Study material:
-- ==== Sys2Proof/Machine/Phase.lean ====
section
/-! DEFINITION. Phases, fingerprints, census records, the trace and census rings, closes and step skipping
(13_training_support.md, R404 to R425). -/

namespace Sys2Proof.Machine

/-- The Collar of partition k (R432). -/
def State.partCollar (s : State) (k : Nat) : Nat := k * 2 ^ 28 + (s.part k).jdom

/-- The stage of a queue (R386): of its tile, or of the lowest-indexed present tile of its pack. -/
def State.qStage (s : State) (q : QId) : Nat :=
  let t := match q with
    | .cq t => t
    | .mq t => t
    | .gq p => (s.packTiles p).headD (9 * p)
    | .pmq p => (s.packTiles p).headD (9 * p)
  match s.packPart (packOf t) with
  | some k => s.rd (shapePBase k) (SHAPE_TSTAGE.ST t)
  | none => 0

/-- One record from a stop into the census ring (base `cenBase k`) or the trace ring (base `trcPBase k`) of partition k, with the
watermark event (R417). -/
def ringRecord (s : State) (from_ : Nat × Nat) (k base : Nat) (e : Ev) (rcd : List Nat) : State :=
  let wr := s.rd base CEN_RWR.COUNT
  let rd := s.rd base CEN_RRD.COUNT
  let wm := s.rd base CEN_RCFG.WM
  let (s, ok) := ringPut s from_ k (s.rd base CEN_RBASE.BASE * 4096) (ringLog (s.rd base CEN_RCFG.LOG2) 30) wr rd rcd
  if ok then
    let s := s.wr base CEN_RWR.COUNT (wr + 64)
    if wm ≠ 0 ∧ wr - rd < wm ∧ wm ≤ wr + 64 - rd then raiseEv s e (some k) { detail := wr + 64 } else s
  else
    let s := s.bump base CEN_RDROP.COUNT CEN_RDROP.WRAP 1
    s.setP k { s.part k with dropped := true }

def traceRecord (s : State) (k : Nat) (rcd : List Nat) : State := ringRecord s trcStop k (trcPBase k) .trcRingWm rcd

/-- A census record, which pack p writes (R414). -/
def censusRing (s : State) (k p : Nat) (rcd : List Nat) : State :=
  ringRecord s (packStop p) k (cenBase k) .cenRingWm rcd

/-- A record's bytes padded with zeros to 64. -/
def pad64 (bs : List Nat) : List Nat := (bs ++ List.replicate 64 0).take 64

/-- A count that stops at the maximum of n bytes. -/
def capped (n x : Nat) : List Nat := leBytes n (min x (256 ^ n - 1))

/-- A largest exponent in two bytes (R415). -/
def expBytes : Option Int → List Nat
  | some e => leBytes 2 (toBits 16 e)
  | none => [0x00, 0x80]

/-- Census counts in the layout of R415, from offset 0x10 to 0x2F. -/
def censusCounts (c : Census) (stage : Nat) : List Nat :=
  let stop := 256 ^ 4 ≤ c.sat ∨ 256 ^ 4 ≤ c.flush ∨ 256 ^ 8 ≤ c.nan ∨ 256 ^ 8 ≤ c.inf
  capped 8 c.nan ++ capped 8 c.inf ++ capped 4 c.sat ++ capped 4 c.flush ++ expBytes c.maxe ++
    [stage % 16 + (if stop then 16 else 0), 0, 0, 0, 0, 0]

/-- A census record (R415). -/
def censusRecord (w phase qw num time stage : Nat) (c : Census) : List Nat :=
  leBytes 2 (cwTAG w) ++ [cwOPCODE w, phase % 64 + 64 * (min c.replays 2)] ++ leBytes 4 qw ++ leBytes 8 num ++
    censusCounts c stage ++ leBytes 8 time ++ leBytes 8 0

def State.phaseRec (s : State) (k ph : Nat) : PhaseRec := tgetD (s.part k).phases ph {}
def State.setPhase (s : State) (k ph : Nat) (r : PhaseRec) : State :=
  let p := s.part k
  s.setP k { p with phases := tset p.phases ph r }

/-- A queue hands in its segment for the phase it occupies (R413). -/
def handIn (s : State) (k : Nat) (q : QId) : State :=
  let qu := s.queue q
  if qu.segUsed then
    let ph := qu.phase
    let n := tgetD qu.segNo ph 0
    let c := crc64 0 (leBytes 4 (qWord q) ++ leBytes 4 n ++ leBytes 8 qu.seg)
    let s := s.wr (cenBase k) (CEN_PH_FP.A ph) (s.rd (cenBase k) (CEN_PH_FP.A ph) + c)
    let s := if s.bit (cenBase k) CEN_PCTRL.FPDETAIL then
        traceRecord s k (pad64 ([3, ph, 0, 0] ++ leBytes 4 (qWord q) ++ leBytes 8 qu.seg ++ leBytes 4 n ++ leBytes 4 0 ++
          leBytes 8 s.ns ++ leBytes 8 (s.rd (qBase q) SEQ_QRETIRED.COUNT)))
      else s
    s.setQ q { s.queue q with segNo := tset qu.segNo ph (n + 1), seg := 0, segUsed := false }
  else s

/-- A change into a phase: the first one since the last close sets its start (R406). -/
def enterPhase (s : State) (k ph : Nat) : State :=
  let r := s.phaseRec k ph
  let s := if r.started then s else s.wr (cenBase k) (CEN_PH_START.TIME ph) s.ns
  s.setPhase k ph { s.phaseRec k ph with started := true, entered := true }

/-- A queue changes phase (R404, R406, R413). -/
def changePhase (s : State) (k : Nat) (q : QId) (ph : Nat) : State :=
  let old := (s.queue q).phase
  let s := handIn s k q
  let s := s.wr (cenBase k) (CEN_PH_STOP.TIME old) s.ns
  let s := s.setQ q { s.queue q with phase := ph }
  enterPhase s k ph

/-- The phase record of phase ph (R418). -/
def phaseRecord (s : State) (k ph : Nat) (host : Bool) : List Nat :=
  let r := s.phaseRec k ph
  let b := cenBase k
  let flags := (if host then 1 else 0) + (if (s.part k).dropped then 2 else 0)
  [2, ph, k, flags] ++ leBytes 4 r.inst ++ leBytes 8 (s.rd b (CEN_PH_FP.A ph)) ++
    leBytes 8 (s.rd b (CEN_PH_CYC.COUNT ph)) ++ leBytes 8 (s.rd b (CEN_PH_START.TIME ph)) ++
    leBytes 8 (s.rd b (CEN_PH_STOP.TIME ph)) ++ capped 4 r.cmds ++ capped 4 r.cen.nan ++ capped 4 r.cen.inf ++
    capped 4 r.cen.sat ++ capped 4 r.cen.flush ++ expBytes r.cen.maxe ++ capped 2 r.cen.replays

/-- The close of one phase (R407, steps 1 to 4). `left` says that participating queues leave it, `stay` that queues occupy
it after the close. -/
def closePhase (s : State) (k ph : Nat) (host left stay : Bool) : State :=
  let b := cenBase k
  let r := s.phaseRec k ph
  let s := s.setPhase k ph { r with inst := (r.inst + 1) % 2 ^ 32 }
  let s := if left then s.wr b (CEN_PH_STOP.TIME ph) s.ns else s
  let rcd := phaseRecord s k ph host
  let s := s.setP k { s.part k with dropped := false }
  let s := traceRecord s k rcd
  let s := s.wr b (CEN_PH_FP.A ph) 0
  let s := s.wr b (CEN_PH_CYC.COUNT ph) 0
  let s := s.wr b (CEN_PH_STOP.TIME ph) 0
  let s := s.wr b (CEN_PH_START.TIME ph) (if stay then s.ns else 0)
  s.setPhase k ph { inst := (r.inst + 1) % 2 ^ 32, started := stay }

/-- CEN_PHASE_CLOSED, which ends a close (R407). -/
def phasesClosed (s : State) (k : Nat) : State :=
  raiseEv s .cenPhaseClosed (some k) { detail := s.rd (cenBase k) CEN_PSTAT.CLOSES }

/-- Publish the sticky flags at CEN_NFSRC (R423). -/
def publishNf (s : State) (k : Nat) : State :=
  let b := cenBase k
  let v := if s.bit b CEN_PSTAT.NAN || s.bit b CEN_PSTAT.INF then 0x3F800000 else 0
  let (s, st) := memWrite s (.collar (s.partCollar k)) (s.rd b CEN_NFSRC.ADDR) (leBytes 4 v ++ List.replicate 28 0)
  if st = 0 then (s.wr b CEN_PSTAT.NAN 0).wr b CEN_PSTAT.INF 0 else s

/-- A close of the phase records of partition k (R407): by the host, or by a switch into a phase (`to`) with its
participating queues. The OVERLAY commands retire after it and the event comes last, in the caller. -/
def closePhases (s : State) (k : Nat) (dst : Option Nat) (parts : List QId) : State :=
  let b := cenBase k
  let qs := s.partQueues k
  let s := forEach qs s (fun s q => handIn s k q)
  let occ := fun (s : State) (ph : Nat) => qs.any (fun q => (s.queue q).phase == ph)
  let s0 := s
  let phs := (List.range 64).filter (fun ph => (s0.phaseRec k ph).entered || occ s0 ph)
  let s := forEach phs s (fun s ph =>
    let here := parts.any (fun q => (s0.queue q).phase == ph)
    let stay := match dst with
      | none => occ s0 ph
      | some t => t == ph && !parts.isEmpty || qs.any (fun q => !(parts.contains q) && (s0.queue q).phase == ph)
    closePhase s k ph dst.isNone (here && dst.isSome && dst != some ph) stay)
  let s := forEach qs s (fun s q => s.setQ q { s.queue q with segNo := [] })
  let nfph := s.rd b CEN_PCTRL.NFPH
  let s := if s.bit b CEN_PCTRL.NFEN && (match dst with
      | some t => t == nfph
      | none => qs.all (fun q => (s.queue q).phase == nfph)) then publishNf s k else s
  let s := match dst with
    | some t => forEach parts s (fun s q =>
        let s := s.setQ q { s.queue q with phase := t }
        enterPhase s k t)
    | none => s
  s.wr b CEN_PSTAT.CLOSES (s.rd b CEN_PSTAT.CLOSES + 1)

/-- A command's census at retirement: phase totals, sticky flags, and a record under CMODE (R414, R423). `work` says that
the command does data work. -/
def censusAt (s : State) (k : Nat) (q : QId) (w : Nat) (c : Census) (work : Bool) : State :=
  let b := cenBase k
  let ph := (s.queue q).phase
  let r := s.phaseRec k ph
  let s := s.setPhase k ph { r with cen := cenAdd r.cen c }
  let pk := packCenBase (qPack q)
  let s := if c.nan = 0 then s else (s.wr b CEN_PSTAT.NAN 1).wr pk CEN_PKSTAT.NAN 1
  let s := if c.inf = 0 then s else (s.wr b CEN_PSTAT.INF 1).wr pk CEN_PKSTAT.INF 1
  let rcd := censusRecord w ph (qWord q) (s.rd (qBase q) SEQ_QRETIRED.COUNT) s.ns (s.qStage q) c
  match s.rd b CEN_PCTRL.CMODE with
  | 0 => s
  | 1 => if c.nan + c.inf + c.sat + c.flush + c.replays = 0 then s else censusRing s k (qPack q) rcd
  | _ => if work then censusRing s k (qPack q) rcd else s

/-- Does a command of a queue do data work (R139, R414), loop counts apart: the kinds that make a census, outside the cases of
R139. -/
def doesData (w : Nat) : Bool :=
  cwREPEAT w != 0 && (isMatrix w || (isVector w && vecV w != 0) || cwOPCODE w == opAGLD || cwOPCODE w == opCOLL)

/-- A trace record of MARK (R418) for a repeat that issues at a fabric time. -/
def markRecord (s : State) (k : Nat) (q : QId) (w time : Nat) : State :=
  traceRecord s k (pad64 ([1, markCLASS w] ++ leBytes 2 (cwTAG w) ++ leBytes 4 (qWord q) ++ leBytes 8 time ++
    leBytes 8 (s.rd (qBase q) SEQ_QRETIRED.COUNT) ++ [(s.queue q).phase, s.qStage q]))

end Sys2Proof.Machine
end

Exercise requirements:
Copy out the entries above exactly as given, starting at the top and ending with the line containing "watermark event (R417). -/"; include both and nothing more.

Task result:
-- ==== Sys2Proof/Machine/Phase.lean ====
section
/-! DEFINITION. Phases, fingerprints, census records, the trace and census rings, closes and step skipping
(13_training_support.md, R404 to R425). -/

namespace Sys2Proof.Machine

/-- The Collar of partition k (R432). -/
def State.partCollar (s : State) (k : Nat) : Nat := k * 2 ^ 28 + (s.part k).jdom

/-- The stage of a queue (R386): of its tile, or of the lowest-indexed present tile of its pack. -/
def State.qStage (s : State) (q : QId) : Nat :=
  let t := match q with
    | .cq t => t
    | .mq t => t
    | .gq p => (s.packTiles p).headD (9 * p)
    | .pmq p => (s.packTiles p).headD (9 * p)
  match s.packPart (packOf t) with
  | some k => s.rd (shapePBase k) (SHAPE_TSTAGE.ST t)
  | none => 0

/-- One record from a stop into the census ring (base `cenBase k`) or the trace ring (base `trcPBase k`) of partition k, with the
watermark event (R417). -/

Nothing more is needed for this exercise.